Your objective
Write out the following listing's lines from the one with "by_cases hr : s.col.val" to the one with "appendGlyph s ul", exactly, with both included and no others.

──────── Data shown

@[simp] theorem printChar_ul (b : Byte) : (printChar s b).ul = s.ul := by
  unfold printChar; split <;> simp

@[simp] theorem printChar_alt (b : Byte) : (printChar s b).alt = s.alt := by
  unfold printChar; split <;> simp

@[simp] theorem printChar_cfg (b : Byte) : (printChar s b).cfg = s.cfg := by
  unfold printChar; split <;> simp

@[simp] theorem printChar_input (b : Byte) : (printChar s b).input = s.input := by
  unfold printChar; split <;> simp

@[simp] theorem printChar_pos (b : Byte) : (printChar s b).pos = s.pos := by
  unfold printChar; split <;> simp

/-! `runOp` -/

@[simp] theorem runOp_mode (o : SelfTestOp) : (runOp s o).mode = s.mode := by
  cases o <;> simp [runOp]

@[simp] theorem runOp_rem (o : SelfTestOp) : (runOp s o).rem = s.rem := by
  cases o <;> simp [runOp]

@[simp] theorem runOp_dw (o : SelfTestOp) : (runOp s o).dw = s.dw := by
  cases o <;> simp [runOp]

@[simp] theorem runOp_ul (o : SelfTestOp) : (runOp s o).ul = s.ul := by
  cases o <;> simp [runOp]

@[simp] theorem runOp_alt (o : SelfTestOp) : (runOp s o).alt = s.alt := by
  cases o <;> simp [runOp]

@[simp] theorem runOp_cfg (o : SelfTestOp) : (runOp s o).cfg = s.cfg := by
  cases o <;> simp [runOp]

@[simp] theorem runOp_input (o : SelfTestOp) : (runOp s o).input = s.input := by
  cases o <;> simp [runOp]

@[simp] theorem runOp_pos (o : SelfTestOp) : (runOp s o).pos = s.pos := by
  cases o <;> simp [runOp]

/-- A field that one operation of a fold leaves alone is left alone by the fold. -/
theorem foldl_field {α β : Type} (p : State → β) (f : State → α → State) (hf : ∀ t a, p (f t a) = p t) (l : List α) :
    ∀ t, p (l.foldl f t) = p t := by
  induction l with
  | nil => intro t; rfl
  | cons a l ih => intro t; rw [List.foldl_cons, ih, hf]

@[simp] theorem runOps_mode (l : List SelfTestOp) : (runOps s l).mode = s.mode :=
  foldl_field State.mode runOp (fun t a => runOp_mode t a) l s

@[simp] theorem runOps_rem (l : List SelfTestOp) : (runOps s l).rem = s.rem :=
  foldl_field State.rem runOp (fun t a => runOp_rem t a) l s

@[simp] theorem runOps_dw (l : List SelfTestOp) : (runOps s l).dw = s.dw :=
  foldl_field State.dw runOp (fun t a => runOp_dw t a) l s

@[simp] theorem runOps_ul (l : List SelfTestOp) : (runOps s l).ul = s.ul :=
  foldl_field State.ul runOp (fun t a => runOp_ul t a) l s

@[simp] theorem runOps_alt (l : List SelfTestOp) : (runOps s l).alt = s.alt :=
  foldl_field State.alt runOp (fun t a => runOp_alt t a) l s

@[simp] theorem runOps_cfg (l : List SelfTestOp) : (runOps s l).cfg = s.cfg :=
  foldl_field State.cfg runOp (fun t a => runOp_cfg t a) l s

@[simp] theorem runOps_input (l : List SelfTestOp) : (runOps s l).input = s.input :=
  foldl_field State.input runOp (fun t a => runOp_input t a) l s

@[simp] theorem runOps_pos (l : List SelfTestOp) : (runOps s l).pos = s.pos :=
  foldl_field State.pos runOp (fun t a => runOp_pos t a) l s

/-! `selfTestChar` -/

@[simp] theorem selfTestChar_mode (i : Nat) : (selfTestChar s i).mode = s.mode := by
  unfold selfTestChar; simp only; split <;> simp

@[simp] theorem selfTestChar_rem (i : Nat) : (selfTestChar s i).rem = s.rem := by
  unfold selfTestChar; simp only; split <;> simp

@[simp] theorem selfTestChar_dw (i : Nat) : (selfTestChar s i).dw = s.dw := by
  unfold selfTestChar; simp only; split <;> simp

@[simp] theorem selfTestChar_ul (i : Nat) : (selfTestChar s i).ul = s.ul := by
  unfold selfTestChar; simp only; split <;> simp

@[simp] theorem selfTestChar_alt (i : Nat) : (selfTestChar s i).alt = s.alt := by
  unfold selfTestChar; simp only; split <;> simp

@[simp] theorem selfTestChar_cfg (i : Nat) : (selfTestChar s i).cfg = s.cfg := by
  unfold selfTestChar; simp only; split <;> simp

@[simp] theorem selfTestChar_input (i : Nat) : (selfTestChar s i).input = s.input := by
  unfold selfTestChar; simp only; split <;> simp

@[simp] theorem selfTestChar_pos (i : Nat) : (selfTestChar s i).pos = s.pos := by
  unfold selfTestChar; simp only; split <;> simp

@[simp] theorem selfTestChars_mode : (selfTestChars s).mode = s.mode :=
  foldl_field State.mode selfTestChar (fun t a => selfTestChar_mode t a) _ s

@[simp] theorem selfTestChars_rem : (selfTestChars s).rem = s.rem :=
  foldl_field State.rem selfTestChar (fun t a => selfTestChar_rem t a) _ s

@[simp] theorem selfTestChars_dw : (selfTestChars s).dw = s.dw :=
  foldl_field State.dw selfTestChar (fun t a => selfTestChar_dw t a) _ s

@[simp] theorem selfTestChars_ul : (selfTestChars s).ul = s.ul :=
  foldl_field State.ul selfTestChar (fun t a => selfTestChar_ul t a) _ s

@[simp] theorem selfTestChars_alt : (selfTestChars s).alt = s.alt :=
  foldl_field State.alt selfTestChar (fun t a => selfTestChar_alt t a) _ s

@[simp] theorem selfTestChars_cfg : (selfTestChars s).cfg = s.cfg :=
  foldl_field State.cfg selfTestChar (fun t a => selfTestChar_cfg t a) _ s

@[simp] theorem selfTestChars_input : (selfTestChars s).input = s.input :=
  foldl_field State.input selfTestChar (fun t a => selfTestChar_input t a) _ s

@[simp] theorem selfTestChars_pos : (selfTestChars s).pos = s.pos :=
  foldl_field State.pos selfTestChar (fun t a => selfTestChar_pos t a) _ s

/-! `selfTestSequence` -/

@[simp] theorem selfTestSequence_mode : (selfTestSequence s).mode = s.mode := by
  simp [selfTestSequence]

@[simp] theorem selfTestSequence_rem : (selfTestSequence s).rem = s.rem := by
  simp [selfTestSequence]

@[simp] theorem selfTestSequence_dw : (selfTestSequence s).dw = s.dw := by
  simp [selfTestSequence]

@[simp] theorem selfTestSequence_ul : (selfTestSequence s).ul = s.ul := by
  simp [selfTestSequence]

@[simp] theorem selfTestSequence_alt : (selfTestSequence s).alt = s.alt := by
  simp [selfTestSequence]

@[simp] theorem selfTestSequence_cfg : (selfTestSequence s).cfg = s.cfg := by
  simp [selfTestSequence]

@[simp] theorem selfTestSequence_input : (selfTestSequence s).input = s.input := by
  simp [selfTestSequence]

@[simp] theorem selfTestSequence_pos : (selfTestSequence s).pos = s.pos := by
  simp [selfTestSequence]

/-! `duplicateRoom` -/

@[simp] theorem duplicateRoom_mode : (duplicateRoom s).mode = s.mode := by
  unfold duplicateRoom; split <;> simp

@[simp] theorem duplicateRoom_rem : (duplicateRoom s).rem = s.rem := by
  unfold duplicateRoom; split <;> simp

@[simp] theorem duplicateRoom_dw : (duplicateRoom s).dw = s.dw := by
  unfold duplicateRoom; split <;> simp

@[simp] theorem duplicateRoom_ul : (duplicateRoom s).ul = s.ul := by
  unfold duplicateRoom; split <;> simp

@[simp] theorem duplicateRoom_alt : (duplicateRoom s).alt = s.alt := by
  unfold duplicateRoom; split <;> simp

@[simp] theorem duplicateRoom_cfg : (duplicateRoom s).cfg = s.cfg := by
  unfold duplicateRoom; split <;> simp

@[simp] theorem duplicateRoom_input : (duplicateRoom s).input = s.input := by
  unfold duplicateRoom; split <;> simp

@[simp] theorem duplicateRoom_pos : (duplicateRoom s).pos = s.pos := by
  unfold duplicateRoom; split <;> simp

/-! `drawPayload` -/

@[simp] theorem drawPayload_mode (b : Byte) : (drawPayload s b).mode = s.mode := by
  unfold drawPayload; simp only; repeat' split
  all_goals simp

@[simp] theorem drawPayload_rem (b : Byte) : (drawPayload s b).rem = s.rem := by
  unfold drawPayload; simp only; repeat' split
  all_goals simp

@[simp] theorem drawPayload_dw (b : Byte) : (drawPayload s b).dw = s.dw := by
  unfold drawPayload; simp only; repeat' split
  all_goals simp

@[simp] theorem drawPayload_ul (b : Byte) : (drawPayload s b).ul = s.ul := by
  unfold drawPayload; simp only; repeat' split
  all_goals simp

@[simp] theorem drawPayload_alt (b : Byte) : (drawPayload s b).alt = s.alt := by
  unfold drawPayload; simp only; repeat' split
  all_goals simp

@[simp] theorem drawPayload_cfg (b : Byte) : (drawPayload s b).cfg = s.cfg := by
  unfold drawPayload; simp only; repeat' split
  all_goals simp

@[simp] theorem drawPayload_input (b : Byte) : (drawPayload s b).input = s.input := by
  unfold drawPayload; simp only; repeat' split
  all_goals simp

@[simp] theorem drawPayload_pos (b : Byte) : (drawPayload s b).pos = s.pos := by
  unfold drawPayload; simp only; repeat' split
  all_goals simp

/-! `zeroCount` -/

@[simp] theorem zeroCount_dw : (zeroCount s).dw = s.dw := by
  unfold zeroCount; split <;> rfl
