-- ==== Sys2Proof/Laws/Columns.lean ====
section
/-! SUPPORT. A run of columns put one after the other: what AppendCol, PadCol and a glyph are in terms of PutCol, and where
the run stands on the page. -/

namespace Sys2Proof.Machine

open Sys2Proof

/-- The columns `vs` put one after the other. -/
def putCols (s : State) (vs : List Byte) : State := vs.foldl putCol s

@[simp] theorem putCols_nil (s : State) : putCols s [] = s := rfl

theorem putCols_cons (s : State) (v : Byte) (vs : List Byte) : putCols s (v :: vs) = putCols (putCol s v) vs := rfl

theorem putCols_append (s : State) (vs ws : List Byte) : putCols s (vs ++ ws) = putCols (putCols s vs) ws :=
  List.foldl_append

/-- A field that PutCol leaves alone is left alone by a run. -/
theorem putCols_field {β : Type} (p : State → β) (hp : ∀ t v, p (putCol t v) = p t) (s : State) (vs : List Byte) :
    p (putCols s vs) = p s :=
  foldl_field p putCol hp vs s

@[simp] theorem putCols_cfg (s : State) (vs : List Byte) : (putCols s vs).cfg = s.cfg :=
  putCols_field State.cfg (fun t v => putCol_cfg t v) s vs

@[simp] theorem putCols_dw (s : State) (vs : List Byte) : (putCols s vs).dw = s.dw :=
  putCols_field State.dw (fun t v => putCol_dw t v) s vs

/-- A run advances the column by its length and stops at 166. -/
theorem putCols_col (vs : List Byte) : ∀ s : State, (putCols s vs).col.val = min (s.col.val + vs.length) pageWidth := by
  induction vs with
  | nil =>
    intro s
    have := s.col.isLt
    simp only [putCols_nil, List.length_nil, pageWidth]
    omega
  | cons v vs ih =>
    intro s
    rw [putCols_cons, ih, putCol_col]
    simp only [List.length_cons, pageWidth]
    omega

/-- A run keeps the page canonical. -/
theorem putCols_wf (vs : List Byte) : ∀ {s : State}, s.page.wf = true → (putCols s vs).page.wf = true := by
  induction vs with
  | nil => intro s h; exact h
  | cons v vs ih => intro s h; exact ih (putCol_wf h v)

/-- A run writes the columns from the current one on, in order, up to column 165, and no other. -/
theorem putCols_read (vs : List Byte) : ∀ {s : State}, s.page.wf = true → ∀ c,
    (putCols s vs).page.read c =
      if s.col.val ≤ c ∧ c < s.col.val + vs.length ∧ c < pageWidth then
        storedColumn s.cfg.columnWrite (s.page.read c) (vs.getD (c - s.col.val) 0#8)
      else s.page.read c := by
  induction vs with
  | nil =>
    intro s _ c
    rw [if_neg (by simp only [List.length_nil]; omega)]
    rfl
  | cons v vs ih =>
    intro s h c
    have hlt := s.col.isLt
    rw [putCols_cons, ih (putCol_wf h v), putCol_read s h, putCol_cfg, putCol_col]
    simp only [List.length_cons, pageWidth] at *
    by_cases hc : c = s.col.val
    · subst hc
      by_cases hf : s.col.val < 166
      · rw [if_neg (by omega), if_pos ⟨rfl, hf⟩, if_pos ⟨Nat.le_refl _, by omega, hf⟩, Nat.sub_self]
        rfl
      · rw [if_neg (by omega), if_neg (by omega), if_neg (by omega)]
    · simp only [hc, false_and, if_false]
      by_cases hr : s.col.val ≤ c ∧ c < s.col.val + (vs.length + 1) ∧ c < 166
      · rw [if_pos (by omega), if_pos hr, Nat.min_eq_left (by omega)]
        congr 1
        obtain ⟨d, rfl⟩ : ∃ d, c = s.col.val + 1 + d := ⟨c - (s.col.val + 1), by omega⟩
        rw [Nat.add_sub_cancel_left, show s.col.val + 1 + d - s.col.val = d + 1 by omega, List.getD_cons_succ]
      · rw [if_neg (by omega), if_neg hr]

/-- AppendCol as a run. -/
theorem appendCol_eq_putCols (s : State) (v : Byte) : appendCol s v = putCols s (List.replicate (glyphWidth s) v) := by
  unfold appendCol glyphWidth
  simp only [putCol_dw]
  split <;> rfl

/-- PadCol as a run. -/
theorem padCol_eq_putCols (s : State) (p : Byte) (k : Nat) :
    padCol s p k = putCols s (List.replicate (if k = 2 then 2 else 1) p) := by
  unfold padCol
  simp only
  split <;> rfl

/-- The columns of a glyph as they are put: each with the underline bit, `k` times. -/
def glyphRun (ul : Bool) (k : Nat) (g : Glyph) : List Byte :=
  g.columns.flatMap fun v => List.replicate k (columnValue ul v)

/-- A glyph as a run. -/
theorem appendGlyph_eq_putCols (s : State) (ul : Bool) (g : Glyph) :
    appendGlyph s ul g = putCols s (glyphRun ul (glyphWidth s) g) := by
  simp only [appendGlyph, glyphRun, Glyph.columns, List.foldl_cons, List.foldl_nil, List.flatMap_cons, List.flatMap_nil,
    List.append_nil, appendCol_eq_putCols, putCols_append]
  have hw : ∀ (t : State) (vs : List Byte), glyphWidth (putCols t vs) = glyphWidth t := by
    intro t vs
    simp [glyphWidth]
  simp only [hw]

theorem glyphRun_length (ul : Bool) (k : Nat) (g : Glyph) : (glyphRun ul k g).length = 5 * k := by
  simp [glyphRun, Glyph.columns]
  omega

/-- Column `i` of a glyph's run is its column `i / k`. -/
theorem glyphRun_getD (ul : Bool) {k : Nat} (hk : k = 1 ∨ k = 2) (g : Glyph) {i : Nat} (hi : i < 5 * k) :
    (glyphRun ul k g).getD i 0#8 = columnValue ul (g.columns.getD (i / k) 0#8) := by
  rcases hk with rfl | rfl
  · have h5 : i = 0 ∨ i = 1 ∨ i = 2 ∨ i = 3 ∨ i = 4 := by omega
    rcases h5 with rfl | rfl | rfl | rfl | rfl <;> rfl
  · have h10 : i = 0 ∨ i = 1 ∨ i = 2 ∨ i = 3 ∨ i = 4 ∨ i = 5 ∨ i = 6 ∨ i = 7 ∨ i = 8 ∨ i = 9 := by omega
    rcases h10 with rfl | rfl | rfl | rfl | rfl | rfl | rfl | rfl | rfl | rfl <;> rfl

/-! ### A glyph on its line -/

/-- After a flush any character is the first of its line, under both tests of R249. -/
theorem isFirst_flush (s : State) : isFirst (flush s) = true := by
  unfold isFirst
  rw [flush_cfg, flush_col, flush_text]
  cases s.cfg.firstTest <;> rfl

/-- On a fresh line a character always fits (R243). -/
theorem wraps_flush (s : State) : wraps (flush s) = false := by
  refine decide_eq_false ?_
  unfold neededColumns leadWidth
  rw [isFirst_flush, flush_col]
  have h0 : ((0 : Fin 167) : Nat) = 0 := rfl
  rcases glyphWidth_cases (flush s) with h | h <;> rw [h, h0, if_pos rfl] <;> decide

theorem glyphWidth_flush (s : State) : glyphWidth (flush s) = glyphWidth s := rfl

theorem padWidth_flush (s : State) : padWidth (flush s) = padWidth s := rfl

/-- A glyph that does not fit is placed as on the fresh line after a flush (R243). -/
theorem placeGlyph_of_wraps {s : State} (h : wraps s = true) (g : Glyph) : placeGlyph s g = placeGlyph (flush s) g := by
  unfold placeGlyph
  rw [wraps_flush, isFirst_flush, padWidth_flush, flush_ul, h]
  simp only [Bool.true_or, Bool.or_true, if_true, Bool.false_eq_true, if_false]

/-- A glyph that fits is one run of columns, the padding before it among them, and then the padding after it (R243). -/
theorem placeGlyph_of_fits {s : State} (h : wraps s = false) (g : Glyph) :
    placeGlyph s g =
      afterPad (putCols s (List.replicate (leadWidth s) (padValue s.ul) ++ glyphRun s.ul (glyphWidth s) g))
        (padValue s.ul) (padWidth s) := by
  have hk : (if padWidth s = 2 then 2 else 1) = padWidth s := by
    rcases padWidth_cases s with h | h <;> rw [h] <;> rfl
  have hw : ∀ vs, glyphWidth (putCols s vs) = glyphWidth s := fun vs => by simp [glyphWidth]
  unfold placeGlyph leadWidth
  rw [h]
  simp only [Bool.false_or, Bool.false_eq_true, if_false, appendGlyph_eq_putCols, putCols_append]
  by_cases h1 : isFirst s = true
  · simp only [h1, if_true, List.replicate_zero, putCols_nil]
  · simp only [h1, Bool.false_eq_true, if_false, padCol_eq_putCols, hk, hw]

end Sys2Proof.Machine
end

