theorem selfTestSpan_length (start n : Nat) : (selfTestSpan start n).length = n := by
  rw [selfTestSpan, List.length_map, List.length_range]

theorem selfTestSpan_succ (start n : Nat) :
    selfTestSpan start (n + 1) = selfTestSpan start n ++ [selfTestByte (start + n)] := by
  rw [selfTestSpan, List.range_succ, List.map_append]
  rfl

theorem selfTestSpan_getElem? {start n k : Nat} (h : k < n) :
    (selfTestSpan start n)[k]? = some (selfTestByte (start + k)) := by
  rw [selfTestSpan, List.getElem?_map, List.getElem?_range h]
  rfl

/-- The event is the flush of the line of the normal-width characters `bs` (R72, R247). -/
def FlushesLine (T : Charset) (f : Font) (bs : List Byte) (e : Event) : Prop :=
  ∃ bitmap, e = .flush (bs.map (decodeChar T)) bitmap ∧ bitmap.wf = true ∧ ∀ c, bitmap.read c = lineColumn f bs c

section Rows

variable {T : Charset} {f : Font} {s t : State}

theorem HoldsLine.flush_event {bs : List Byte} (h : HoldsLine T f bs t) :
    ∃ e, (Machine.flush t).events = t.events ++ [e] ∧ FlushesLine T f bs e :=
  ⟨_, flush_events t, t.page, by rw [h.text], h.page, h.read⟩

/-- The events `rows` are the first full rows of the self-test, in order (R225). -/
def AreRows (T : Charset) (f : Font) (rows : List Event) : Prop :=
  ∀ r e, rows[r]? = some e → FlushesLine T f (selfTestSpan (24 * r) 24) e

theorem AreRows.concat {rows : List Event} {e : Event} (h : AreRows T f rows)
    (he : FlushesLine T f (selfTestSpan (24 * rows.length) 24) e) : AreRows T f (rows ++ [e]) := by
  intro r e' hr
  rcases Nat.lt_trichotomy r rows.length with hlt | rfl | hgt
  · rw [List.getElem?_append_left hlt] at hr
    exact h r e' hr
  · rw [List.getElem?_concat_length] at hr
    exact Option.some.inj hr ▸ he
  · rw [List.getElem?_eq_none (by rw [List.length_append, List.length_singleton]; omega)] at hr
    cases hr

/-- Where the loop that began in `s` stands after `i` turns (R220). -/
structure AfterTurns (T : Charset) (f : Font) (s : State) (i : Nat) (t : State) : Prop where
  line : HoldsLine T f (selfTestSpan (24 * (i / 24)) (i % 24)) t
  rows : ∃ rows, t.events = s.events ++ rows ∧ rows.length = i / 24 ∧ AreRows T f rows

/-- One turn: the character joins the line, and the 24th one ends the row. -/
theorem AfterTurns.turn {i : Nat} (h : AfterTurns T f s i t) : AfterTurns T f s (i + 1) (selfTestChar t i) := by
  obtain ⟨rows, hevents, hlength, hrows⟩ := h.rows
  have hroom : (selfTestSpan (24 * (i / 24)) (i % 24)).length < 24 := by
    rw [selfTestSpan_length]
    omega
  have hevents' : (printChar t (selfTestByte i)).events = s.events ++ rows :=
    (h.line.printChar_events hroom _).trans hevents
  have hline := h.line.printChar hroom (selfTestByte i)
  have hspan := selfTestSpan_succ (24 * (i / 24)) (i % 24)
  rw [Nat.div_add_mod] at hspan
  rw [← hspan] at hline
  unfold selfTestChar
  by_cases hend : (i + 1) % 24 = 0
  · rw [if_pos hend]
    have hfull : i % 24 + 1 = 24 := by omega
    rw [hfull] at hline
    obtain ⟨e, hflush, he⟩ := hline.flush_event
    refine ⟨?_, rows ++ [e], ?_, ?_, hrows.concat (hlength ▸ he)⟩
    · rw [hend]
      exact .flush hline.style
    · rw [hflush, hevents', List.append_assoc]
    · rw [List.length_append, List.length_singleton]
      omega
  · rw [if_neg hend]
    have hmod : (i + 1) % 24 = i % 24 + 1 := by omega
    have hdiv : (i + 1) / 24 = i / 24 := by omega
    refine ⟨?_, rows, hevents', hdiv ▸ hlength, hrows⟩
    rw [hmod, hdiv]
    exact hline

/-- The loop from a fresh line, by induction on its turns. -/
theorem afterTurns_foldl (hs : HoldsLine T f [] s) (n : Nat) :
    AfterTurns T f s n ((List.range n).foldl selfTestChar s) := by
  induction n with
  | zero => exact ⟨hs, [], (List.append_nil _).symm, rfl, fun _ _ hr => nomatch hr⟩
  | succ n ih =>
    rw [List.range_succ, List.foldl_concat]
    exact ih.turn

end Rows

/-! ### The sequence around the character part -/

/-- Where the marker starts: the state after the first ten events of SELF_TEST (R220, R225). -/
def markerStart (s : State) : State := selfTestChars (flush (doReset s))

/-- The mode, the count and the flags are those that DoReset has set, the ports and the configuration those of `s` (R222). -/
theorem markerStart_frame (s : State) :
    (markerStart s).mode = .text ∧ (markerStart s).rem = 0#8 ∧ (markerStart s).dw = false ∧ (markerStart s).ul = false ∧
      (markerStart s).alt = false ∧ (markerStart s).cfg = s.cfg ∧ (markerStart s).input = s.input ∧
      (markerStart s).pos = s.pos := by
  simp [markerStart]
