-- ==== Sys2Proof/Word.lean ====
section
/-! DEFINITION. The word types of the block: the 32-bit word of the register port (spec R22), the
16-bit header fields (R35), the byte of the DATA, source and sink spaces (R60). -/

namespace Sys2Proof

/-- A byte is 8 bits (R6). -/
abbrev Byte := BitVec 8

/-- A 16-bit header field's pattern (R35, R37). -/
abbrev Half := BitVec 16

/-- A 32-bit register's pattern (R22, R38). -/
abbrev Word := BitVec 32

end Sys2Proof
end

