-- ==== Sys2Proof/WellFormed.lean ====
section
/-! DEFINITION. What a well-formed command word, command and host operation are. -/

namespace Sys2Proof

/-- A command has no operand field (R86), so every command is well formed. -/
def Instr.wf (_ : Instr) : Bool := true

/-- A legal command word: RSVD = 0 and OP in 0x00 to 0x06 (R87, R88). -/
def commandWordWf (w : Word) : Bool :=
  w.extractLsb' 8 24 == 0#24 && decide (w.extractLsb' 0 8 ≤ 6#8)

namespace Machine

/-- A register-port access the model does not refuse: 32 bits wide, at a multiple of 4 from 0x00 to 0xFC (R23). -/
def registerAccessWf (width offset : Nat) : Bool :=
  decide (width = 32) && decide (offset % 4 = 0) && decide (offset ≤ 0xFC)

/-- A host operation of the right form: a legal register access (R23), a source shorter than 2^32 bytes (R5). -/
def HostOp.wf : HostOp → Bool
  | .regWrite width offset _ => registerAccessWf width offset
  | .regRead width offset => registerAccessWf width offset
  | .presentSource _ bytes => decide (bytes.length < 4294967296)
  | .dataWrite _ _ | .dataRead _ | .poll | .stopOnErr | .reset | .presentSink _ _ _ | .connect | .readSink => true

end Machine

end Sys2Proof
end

────────────────

Response below
      by_cases hr : s.col.val ≤ c ∧ c < s.col.val + (vs.length + 1) ∧ c < 166
      · rw [if_pos (by omega), if_pos hr, Nat.min_eq_left (by omega)]
        congr 1
        obtain ⟨d, rfl⟩ : ∃ d, c = s.col.val + 1 + d := ⟨c - (s.col.val + 1), by omega⟩
        rw [Nat.add_sub_cancel_left, show s.col.val + 1 + d - s.col.val = d + 1 by omega, List.getD_cons_succ]
      · rw [if_neg (by omega), if_neg hr]

/-- AppendCol as a run. -/
theorem appendCol_eq_putCols (s : State) (v : Byte) : appendCol s v = putCols s (List.replicate (glyphWidth s) v) := by
  unfold appendCol glyphWidth
  simp only [putCol_dw]
  split <;> rfl

/-- PadCol as a run. -/
theorem padCol_eq_putCols (s : State) (p : Byte) (k : Nat) :
    padCol s p k = putCols s (List.replicate (if k = 2 then 2 else 1) p) := by
  unfold padCol
  simp only
  split <;> rfl

/-- The columns of a glyph as they are put: each with the underline bit, `k` times. -/
def glyphRun (ul : Bool) (k : Nat) (g : Glyph) : List Byte :=
  g.columns.flatMap fun v => List.replicate k (columnValue ul v)

/-- A glyph as a run. -/
theorem appendGlyph_eq_putCols (s : State) (ul : Bool) (g : Glyph) :
    appendGlyph s ul g = putCols s (glyphRun ul (glyphWidth s) g) := by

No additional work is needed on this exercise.